In addition to these scalar metrics, we also included the receiver operating characteristics (ROC) and the precision-recall curves to visualize how the machine learning models used in the experiments perform in predicting the classes. The ROC curve plots a false positive rate (i.e., 1-specificity) on an X-axis against a true positive rate on a Y-axis; the closer the curve approaches the upper left corner of the ROC space, the better the model is at predicting the classes. The precision-recall curve shows the ratio between precision (ratio of true positives in positive predictions) and recall (ratio of true positives in positive class) at different thresholds; ideally, the curve should be as close to the top right corner as possible.

Results and discussion

This section consists of three blocks. First, we investigated the most informative molecular biomarkers based on the distribution of cases in each glioma grade and checked whether these results agree with the results of four feature ranking algorithms. The second block analyzes the performance of six standard prediction models and classifier ensembles for glioma grading. Finally, we apply some resampling techniques to handle class imbalance and verify if this leads to increased performance.

Most informative features

Values in Table 6 show the distribution of cases according to glioma grades for the mutated molecular biomarkers (i.e., feature value = 1). As can be seen, IDH1 mutations are the most common, being detected in 404 patients (48.15% of the total cases studied).

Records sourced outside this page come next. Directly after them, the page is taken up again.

/-- With pre-clear on, what `rxq` held when a `SEND` or `XFER` was accepted makes no difference to it,
provided the pre-clear returns `Done`.
Choices of the model used: log entry 17. -/
def Obligations.StaleBytesNeverRead : Prop :=
  ∀ (n : Nat) (m : BitVec 4) (cmd : Byte) (p q : List Byte) (s : State),
    p.length ≤ 255 → n ≤ 9 → s.AtRest → s.sess = true → s.cfg.preclear = true →
    s.tr.isOpen = true → (s.oracle.ahead 0).fault = false →
    exec (.xfer n cmd p) { s with tr := { s.tr with rxq := q } } = exec (.xfer n cmd p) s ∧
    exec (.send m cmd p) { s with tr := { s.tr with rxq := q } } = exec (.send m cmd p) s

/-- With no session `SEND`, `RECV` and `XFER` fail as `TRANSPORT_UNAVAILABLE`: nothing is marshalled
and no transport primitive is called. -/
def Obligations.NoSessionIsUnavailable : Prop :=
  ∀ (s : State), s.AtRest → s.sess = false →
    (∀ (n : BitVec 4) (cmd : Byte) (p : List Byte), p.length ≤ 255 →
      exec (.send n cmd p) s = .next { s with
        d := { op := 3, n := n, cmd := cmd, plen := BitVec.ofNat 8 p.length, pay := p },
        f := zeroFile, ok := false, err := .transportUnavailable, seq := .idle, busy := false,
        done := true, txIdx := 0, call := none }) ∧
    (∀ (n : Nat) (cmd : Byte) (g : Ignored), n ≤ 9 →
      exec (.recv n cmd g) s = .next { s with
        d := { op := 4, n := BitVec.ofNat 4 n, cmd := cmd, plen := g.plen,
               pay := g.bytes.take g.plen.toNat },
        f := zeroFile, rxb := [], rxCnt := 0, ok := false, err := .transportUnavailable,
        seq := .idle, busy := false, done := true, txIdx := 0, call := none }) ∧
    (∀ (n : Nat) (cmd : Byte) (p : List Byte), p.length ≤ 255 → n ≤ 9 →
      exec (.xfer n cmd p) s = .next { s with
        d := { op := 5, n := BitVec.ofNat 4 n, cmd := cmd, plen := BitVec.ofNat 8 p.length, pay := p },
        f := zeroFile, rxb := [], rxCnt := 0, ok := false, err := .transportUnavailable,
        seq := .idle, busy := false, done := true, txIdx := 0, call := none })

/-! ## Errors and acceptance -/

/-- A payload over 255 bytes (`ENCODE`, `SEND`, `XFER`) or an arity over 9 (`RECV`, `XFER`, `XFER.A`)
enters `S_FATAL` and does nothing else, session or not.
Choices of the model used: log entry 23. -/
def Obligations.IllFormedDescriptorIsFatal : Prop :=
  ∀ (s : State), s.ready = true →
    (∀ (n : BitVec 4) (cmd : Byte) (p : List Byte), 255 < p.length →
      exec (.encode n cmd p) s = .next s.enterFatal ∧
      exec (.send n cmd p) s = .next s.enterFatal) ∧
    (∀ (n : Nat) (cmd : Byte) (p : List Byte), 255 < p.length ∨ 9 < n →
      exec (.xfer n cmd p) s = .next s.enterFatal) ∧
    (∀ (n : Nat) (cmd : Byte) (g : Ignored), 9 < n →
      exec (.recv n cmd g) s = .next s.enterFatal ∧
      exec (.xferA n cmd) s = .next s.enterFatal) ∧
    s.enterFatal = { s with fatal := true, ok := false, err := .programmingError, seq := .fatal,
                            busy := true, done := false }

/-- A descriptor presented while `busy` or `fatal` is not accepted, and nothing changes. -/
def Obligations.NotAcceptedWhileBusyOrFatal : Prop :=
  ∀ (i : Instr) (s : State), i.isDescriptor = true → (s.busy = true ∨ s.fatal = true) →
    exec i s = .next s

/-- The step holds a descriptor, in packed or record form, and a typed call while the block is busy: the
operation in progress goes on exactly as it would with nothing presented, and what is presented stays
so.
Choices of the model used: log entries 2, 24. -/
def Obligations.BusyStepHoldsDescriptor : Prop :=
  ∀ (s : State) (i : Input) (rest : List Input), s.busy = true → s.inputs = i :: rest →
    ((∃ h pay, i = .packed h pay) ∨ (∃ d, i = .record d) ∨ (∃ c, i = .call c)) →
      ∃ t, step s = .next t ∧ t.inputs = s.inputs ∧
        step { s with inputs := [] } = .next { t with inputs := [] }

/-- A reserved operation code is refused: `exec` changes nothing, and the step only takes the input and
ends the pulse.
Choices of the model used: log entry 24. -/
def Obligations.ReservedOpIsRefused : Prop :=
  (∀ (op : BitVec 4) (rest : BitVec 20) (s : State), exec (.reservedOp op rest) s = .next s) ∧
  (∀ (s : State) (h : Header) (pay : List Byte) (rest : List Input),
    s.ready = true → s.inputs = .packed h pay :: rest →
    (h.toNat / 2 ^ 20 = 0 ∨ 8 ≤ h.toNat / 2 ^ 20) →
      step s = .next { s with done := false, inputs := rest })

/-- `S_FATAL` is absorbing: a step whose input is not `reset` leaves the block as it is, but for the
pulse.
Choices of the model used: log entries 2, 24. -/
def Obligations.FatalIsAbsorbing : Prop :=
  ∀ (s t : State), Inv s → s.fatal = true → s.inputs.head? ≠ some .reset → step s = .next t →
    t.blockOnly = { s.blockOnly with done := false }

/-- Which operation can end how: `ENCODE`, `ENCODE_NP` and `DISCONNECT` succeed; only reads time out;
only `CONNECT` fails to connect; only ill-formed descriptors are fatal.
Choices of the model used: log entry 7. -/
def Obligations.OperationOutcomes : Prop :=
  ∀ (s t : State), s.AtRest →
    (∀ n cmd p, exec (.encode n cmd p) s = .next t →
      (p.length ≤ 255 ∧ t.ok = true ∧ t.fatal = false) ∨ (255 < p.length ∧ t.fatal = true)) ∧
    (∀ n cmd g, exec (.encodeNp n cmd g) s = .next t → t.ok = true ∧ t.fatal = false) ∧
    (∀ n cmd p, exec (.send n cmd p) s = .next t →
      t.err ≠ .timeout ∧ t.err ≠ .connectFailed ∧ (t.fatal = true ↔ 255 < p.length)) ∧
    (∀ n cmd g, exec (.recv n cmd g) s = .next t →
      t.err ≠ .connectFailed ∧ (t.fatal = true ↔ 9 < n) ∧
      (n = 0 → t.err ≠ .timeout ∧ t.err ≠ .transportFault)) ∧
    (∀ n cmd p, exec (.xfer n cmd p) s = .next t →
      t.err ≠ .connectFailed ∧ (t.fatal = true ↔ 255 < p.length ∨ 9 < n) ∧
      (n = 0 → t.err ≠ .timeout)) ∧
    (∀ n cmd g, exec (.connect n cmd g) s = .next t →
      t.fatal = false ∧ t.err ≠ .timeout ∧ t.err ≠ .transportUnavailable) ∧
    (∀ n cmd g, exec (.disconnect n cmd g) s = .next t → t.ok = true ∧ t.fatal = false)

/-! ## Session: CONNECT and DISCONNECT -/

/-- `CONNECT` without probe: a successful `Open` makes the session.
Choices of the model used: log entries 17, 19, 28. -/
def Obligations.ConnectWithoutProbe : Prop :=
  ∀ (n : BitVec 4) (cmd : Byte) (g : Ignored) (s : State), s.AtRest → s.sess = false →
    s.cfg.probeEn = false → (s.oracle.ahead 0).fault = false →
    exec (.connect n cmd g) s = .next { s.opened with
      d := { op := 6, n := n, cmd := cmd, plen := g.plen,
             pay := g.bytes.take g.plen.toNat },
      f := zeroFile, rxb := [], rxCnt := 0, attempt := 0, sess := true,
      ok := true, err := .noError, seq := .idle, busy := false, done := true, txIdx := 0,
      call := none }

/-- `CONNECT` whose `Open` faults fails as `TRANSPORT_FAULT`: no session, no probe, transport as it
was but for the arguments it was called with.
Choices of the model used: log entries 19, 28. -/
def Obligations.ConnectOpenFaults : Prop :=
  ∀ (n : BitVec 4) (cmd : Byte) (g : Ignored) (s : State), s.AtRest → s.sess = false →
    (s.oracle.ahead 0).fault = true →
    exec (.connect n cmd g) s = .next { s with
      d := { op := 6, n := n, cmd := cmd, plen := g.plen,
             pay := g.bytes.take g.plen.toNat },
      f := zeroFile, rxb := [], rxCnt := 0, attempt := 0,
      lTimeout := s.cfg.timeout, oracle := s.oracle.after 1,
      tr := { s.tr with openCall := some s.cfg.openCall },
      ok := false, err := .transportFault, seq := .idle, busy := false, done := true, txIdx := 0,
      call := none }

/-- `CONNECT` whose first probe is answered: one exchange with `CFG_PROBE_CMD`, no payload and
`CFG_PROBE_N` values, after which the session exists; with `CFG_PROBE_N = 0` it exists when the probe's
frame is on the wire.
Choices of the model used: log entries 14, 17, 18, 19, 28. -/
def Obligations.ConnectFirstProbeAnswered : Prop :=
  ∀ (n : BitVec 4) (cmd : Byte) (g : Ignored) (s : State), s.AtRest → s.sess = false →
    s.cfg.probeEn = true → (s.oracle.ahead 0).fault = false → s.opened.SendGoes →
    let l : Latch := { op := 6, n := s.cfg.probeN, cmd := s.cfg.probeCmd, plen := 0, pay := [] }
    (1 ≤ s.cfg.probeN.toNat → s.cfg.probeN.toNat ≤ 9 →
      ReadIsFull s.cfg.timeout s.opened.atHand s.opened.inWindow (4 * s.cfg.probeN.toNat) →
      exec (.connect n cmd g) s = .next { s.opened.xferDone l with attempt := 1, sess := true }) ∧
    (s.cfg.probeN = 0 →
      exec (.connect n cmd g) s = .next { s.opened.sentDone l with
        f := zeroFile, rxb := [], rxCnt := 0, attempt := 1, sess := true })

However, these mutations occur in 94.31% of cases with LGG and only in 5.69% of cases with GBM, confirming previous findings that this is a very informative molecular biomarker for glioma grading17,34,48: IDH1/2 mutations have been largely associated with grade II and III gliomas and secondary glioblastomas49. Looking at the biomarkers with 50 or more cases, similar conclusions can be drawn for the molecular biomarkers ATRX with 84.33% of LGG, PTEN (phosphatase and tensin homolog) with 82.27% of patients affected by GBM and CIC (capicua transcriptional repressor) with 96.40% LGG. In the case of biomarkers with a low percentage of patients, we find NOTCH1 (notch receptor 1) (100% of LGG), FUBP1 (far upstream element binding protein 1) (95.56% of LGG), IDH2 (isocitrate dehydrogenase 2) (91.30% of LGG), SMARCA4 (SWI/SNF related, matrix associated, actin dependent regulator of chromatin, subfamily a, member 4) (85.19% of LGG) and RB1 (retinoblastoma transcriptional corepressor 1) (85.00% of GBM).

Table 6 Distribution of cases (N (%)) according to glioma grades based on mutated molecular biomarkers (bold values indicate the most discriminating molecular biomarkers, that is, those with the greatest difference between LGG cases and GBM cases).

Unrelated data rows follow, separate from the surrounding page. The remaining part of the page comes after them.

section Marshal
variable (s : State) (c : Byte) (p : List Byte)
@[simp] theorem marshal_d : (s.marshal c p).d = s.d := rfl
@[simp] theorem marshal_f : (s.marshal c p).f = s.f := rfl
@[simp] theorem marshal_fb : (s.marshal c p).fb = frameOf c p := rfl
@[simp] theorem marshal_flen : (s.marshal c p).flen = BitVec.ofNat 9 (Config.codec.frameOverhead + p.length) := rfl
@[simp] theorem marshal_rxb : (s.marshal c p).rxb = s.rxb := rfl
@[simp] theorem marshal_rxCnt : (s.marshal c p).rxCnt = s.rxCnt := rfl
@[simp] theorem marshal_csum : (s.marshal c p).csum = frameSum c p := rfl
@[simp] theorem marshal_ok : (s.marshal c p).ok = s.ok := rfl
@[simp] theorem marshal_err : (s.marshal c p).err = s.err := rfl
@[simp] theorem marshal_busy : (s.marshal c p).busy = s.busy := rfl
@[simp] theorem marshal_done : (s.marshal c p).done = s.done := rfl
@[simp] theorem marshal_seq : (s.marshal c p).seq = s.seq := rfl
@[simp] theorem marshal_txIdx : (s.marshal c p).txIdx = s.txIdx := rfl
@[simp] theorem marshal_attempt : (s.marshal c p).attempt = s.attempt := rfl
@[simp] theorem marshal_sess : (s.marshal c p).sess = s.sess := rfl
@[simp] theorem marshal_fatal : (s.marshal c p).fatal = s.fatal := rfl
@[simp] theorem marshal_cfg : (s.marshal c p).cfg = s.cfg := rfl
@[simp] theorem marshal_lTimeout : (s.marshal c p).lTimeout = s.lTimeout := rfl
@[simp] theorem marshal_tr : (s.marshal c p).tr = s.tr := rfl
@[simp] theorem marshal_oracle : (s.marshal c p).oracle = s.oracle := rfl
@[simp] theorem marshal_inputs : (s.marshal c p).inputs = s.inputs := rfl
@[simp] theorem marshal_burst : (s.marshal c p).burst = s.burst := rfl
@[simp] theorem marshal_call : (s.marshal c p).call = s.call := rfl
@[simp] theorem marshal_ret : (s.marshal c p).ret = s.ret := rfl
end Marshal

section PulseOver
variable (s : State)
@[simp] theorem pulseOver_d : s.pulseOver.d = s.d := rfl
@[simp] theorem pulseOver_f : s.pulseOver.f = s.f := rfl
@[simp] theorem pulseOver_fb : s.pulseOver.fb = s.fb := rfl
@[simp] theorem pulseOver_flen : s.pulseOver.flen = s.flen := rfl
@[simp] theorem pulseOver_rxb : s.pulseOver.rxb = s.rxb := rfl
@[simp] theorem pulseOver_rxCnt : s.pulseOver.rxCnt = s.rxCnt := rfl
@[simp] theorem pulseOver_csum : s.pulseOver.csum = s.csum := rfl
@[simp] theorem pulseOver_ok : s.pulseOver.ok = s.ok := rfl
@[simp] theorem pulseOver_err : s.pulseOver.err = s.err := rfl
@[simp] theorem pulseOver_busy : s.pulseOver.busy = s.busy := rfl
@[simp] theorem pulseOver_done : s.pulseOver.done = false := rfl
@[simp] theorem pulseOver_seq : s.pulseOver.seq = s.seq := rfl
@[simp] theorem pulseOver_txIdx : s.pulseOver.txIdx = s.txIdx := rfl
@[simp] theorem pulseOver_attempt : s.pulseOver.attempt = s.attempt := rfl
@[simp] theorem pulseOver_sess : s.pulseOver.sess = s.sess := rfl
@[simp] theorem pulseOver_fatal : s.pulseOver.fatal = s.fatal := rfl
@[simp] theorem pulseOver_cfg : s.pulseOver.cfg = s.cfg := rfl
@[simp] theorem pulseOver_lTimeout : s.pulseOver.lTimeout = s.lTimeout := rfl
@[simp] theorem pulseOver_tr : s.pulseOver.tr = s.tr := rfl
@[simp] theorem pulseOver_oracle : s.pulseOver.oracle = s.oracle := rfl
@[simp] theorem pulseOver_inputs : s.pulseOver.inputs = s.inputs := rfl
@[simp] theorem pulseOver_burst : s.pulseOver.burst = s.burst := rfl
@[simp] theorem pulseOver_call : s.pulseOver.call = s.call := rfl
@[simp] theorem pulseOver_ret : s.pulseOver.ret = s.ret := rfl
end PulseOver

section InputsLeft
variable (s : State) (r : List Input)
@[simp] theorem inputsLeft_d : (s.inputsLeft r).d = s.d := rfl
@[simp] theorem inputsLeft_f : (s.inputsLeft r).f = s.f := rfl
@[simp] theorem inputsLeft_fb : (s.inputsLeft r).fb = s.fb := rfl
@[simp] theorem inputsLeft_flen : (s.inputsLeft r).flen = s.flen := rfl
@[simp] theorem inputsLeft_rxb : (s.inputsLeft r).rxb = s.rxb := rfl
@[simp] theorem inputsLeft_rxCnt : (s.inputsLeft r).rxCnt = s.rxCnt := rfl
@[simp] theorem inputsLeft_csum : (s.inputsLeft r).csum = s.csum := rfl
@[simp] theorem inputsLeft_ok : (s.inputsLeft r).ok = s.ok := rfl
@[simp] theorem inputsLeft_err : (s.inputsLeft r).err = s.err := rfl
@[simp] theorem inputsLeft_busy : (s.inputsLeft r).busy = s.busy := rfl
@[simp] theorem inputsLeft_done : (s.inputsLeft r).done = s.done := rfl
@[simp] theorem inputsLeft_seq : (s.inputsLeft r).seq = s.seq := rfl
@[simp] theorem inputsLeft_txIdx : (s.inputsLeft r).txIdx = s.txIdx := rfl
@[simp] theorem inputsLeft_attempt : (s.inputsLeft r).attempt = s.attempt := rfl
@[simp] theorem inputsLeft_sess : (s.inputsLeft r).sess = s.sess := rfl
@[simp] theorem inputsLeft_fatal : (s.inputsLeft r).fatal = s.fatal := rfl
@[simp] theorem inputsLeft_cfg : (s.inputsLeft r).cfg = s.cfg := rfl
@[simp] theorem inputsLeft_lTimeout : (s.inputsLeft r).lTimeout = s.lTimeout := rfl
@[simp] theorem inputsLeft_tr : (s.inputsLeft r).tr = s.tr := rfl
@[simp] theorem inputsLeft_oracle : (s.inputsLeft r).oracle = s.oracle := rfl
@[simp] theorem inputsLeft_inputs : (s.inputsLeft r).inputs = r := rfl
@[simp] theorem inputsLeft_burst : (s.inputsLeft r).burst = s.burst := rfl
@[simp] theorem inputsLeft_call : (s.inputsLeft r).call = s.call := rfl
@[simp] theorem inputsLeft_ret : (s.inputsLeft r).ret = s.ret := rfl
end InputsLeft

section Returned
variable (s : State) (r : TypedResult)
@[simp] theorem returned_d : (s.returned r).d = s.d := rfl
@[simp] theorem returned_f : (s.returned r).f = s.f := rfl
@[simp] theorem returned_fb : (s.returned r).fb = s.fb := rfl
@[simp] theorem returned_flen : (s.returned r).flen = s.flen := rfl
@[simp] theorem returned_rxb : (s.returned r).rxb = s.rxb := rfl
@[simp] theorem returned_rxCnt : (s.returned r).rxCnt = s.rxCnt := rfl
@[simp] theorem returned_csum : (s.returned r).csum = s.csum := rfl
@[simp] theorem returned_ok : (s.returned r).ok = s.ok := rfl
@[simp] theorem returned_err : (s.returned r).err = s.err := rfl
@[simp] theorem returned_busy : (s.returned r).busy = s.busy := rfl
@[simp] theorem returned_done : (s.returned r).done = s.done := rfl
@[simp] theorem returned_seq : (s.returned r).seq = s.seq := rfl
@[simp] theorem returned_txIdx : (s.returned r).txIdx = s.txIdx := rfl
@[simp] theorem returned_attempt : (s.returned r).attempt = s.attempt := rfl
@[simp] theorem returned_sess : (s.returned r).sess = s.sess := rfl
@[simp] theorem returned_fatal : (s.returned r).fatal = s.fatal := rfl
@[simp] theorem returned_cfg : (s.returned r).cfg = s.cfg := rfl
@[simp] theorem returned_lTimeout : (s.returned r).lTimeout = s.lTimeout := rfl
@[simp] theorem returned_tr : (s.returned r).tr = s.tr := rfl
@[simp] theorem returned_oracle : (s.returned r).oracle = s.oracle := rfl
@[simp] theorem returned_inputs : (s.returned r).inputs = s.inputs := rfl
@[simp] theorem returned_burst : (s.returned r).burst = s.burst := rfl
@[simp] theorem returned_call : (s.returned r).call = none := rfl
@[simp] theorem returned_ret : (s.returned r).ret = some r := rfl
end Returned

section Handed
variable (s : State) (k : Nat)
@[simp] theorem handed_d : (s.handed k).d = s.d := rfl
@[simp] theorem handed_f : (s.handed k).f = s.f := rfl
@[simp] theorem handed_fb : (s.handed k).fb = s.fb := rfl
@[simp] theorem handed_flen : (s.handed k).flen = s.flen := rfl
@[simp] theorem handed_rxb : (s.handed k).rxb = s.rxb := rfl
@[simp] theorem handed_rxCnt : (s.handed k).rxCnt = s.rxCnt := rfl
@[simp] theorem handed_csum : (s.handed k).csum = s.csum := rfl
@[simp] theorem handed_ok : (s.handed k).ok = s.ok := rfl
@[simp] theorem handed_err : (s.handed k).err = s.err := rfl
@[simp] theorem handed_busy : (s.handed k).busy = s.busy := rfl
@[simp] theorem handed_done : (s.handed k).done = s.done := rfl
@[simp] theorem handed_seq : (s.handed k).seq = s.seq := rfl
@[simp] theorem handed_txIdx : (s.handed k).txIdx = BitVec.ofNat 9 k := rfl
@[simp] theorem handed_attempt : (s.handed k).attempt = s.attempt := rfl
@[simp] theorem handed_sess : (s.handed k).sess = s.sess := rfl
@[simp] theorem handed_fatal : (s.handed k).fatal = s.fatal := rfl
@[simp] theorem handed_cfg : (s.handed k).cfg = s.cfg := rfl
@[simp] theorem handed_lTimeout : (s.handed k).lTimeout = s.lTimeout := rfl
@[simp] theorem handed_tr : (s.handed k).tr = s.tr := rfl
@[simp] theorem handed_oracle : (s.handed k).oracle = s.oracle := rfl
@[simp] theorem handed_inputs : (s.handed k).inputs = s.inputs := rfl
@[simp] theorem handed_burst : (s.handed k).burst = s.burst := rfl
@[simp] theorem handed_call : (s.handed k).call = s.call := rfl
@[simp] theorem handed_ret : (s.handed k).ret = s.ret := rfl
end Handed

To support the conclusions drawn from the values in Table 6, we ran four feature ranking algorithms on the normalized data set with the aim of checking which are the most informative predictors: information gain, Gini index, Chi-squared, and RF. Note that identifying the most informative clinical factors and glioma molecular biomarkers can be valuable in obtaining relevant biological information. On the other hand, in some practical cases, having small feature sets with high prediction accuracy can become paramount to minimize response time.

Information gain (infGain) estimates the relevance of a predictor based on the amount by which the entropy of the class decreases when considering that feature. The Gini index (Gini) estimates the distribution of a predictor in different classes and can be interpreted as a measure of impurity for a feature. Chi-squared (Chi2) measures the relationship strength between each variable and the class label. Note that Chi-squared applies to categorical predictors, and therefore, numerical attributes (as is the case for Age at diagnosis) must first be discretized into several intervals. In the case of RF as a feature ranking method, each tree in the forest calculates the importance of a predictor based on its ability to decrease the weighted impurity in the tree.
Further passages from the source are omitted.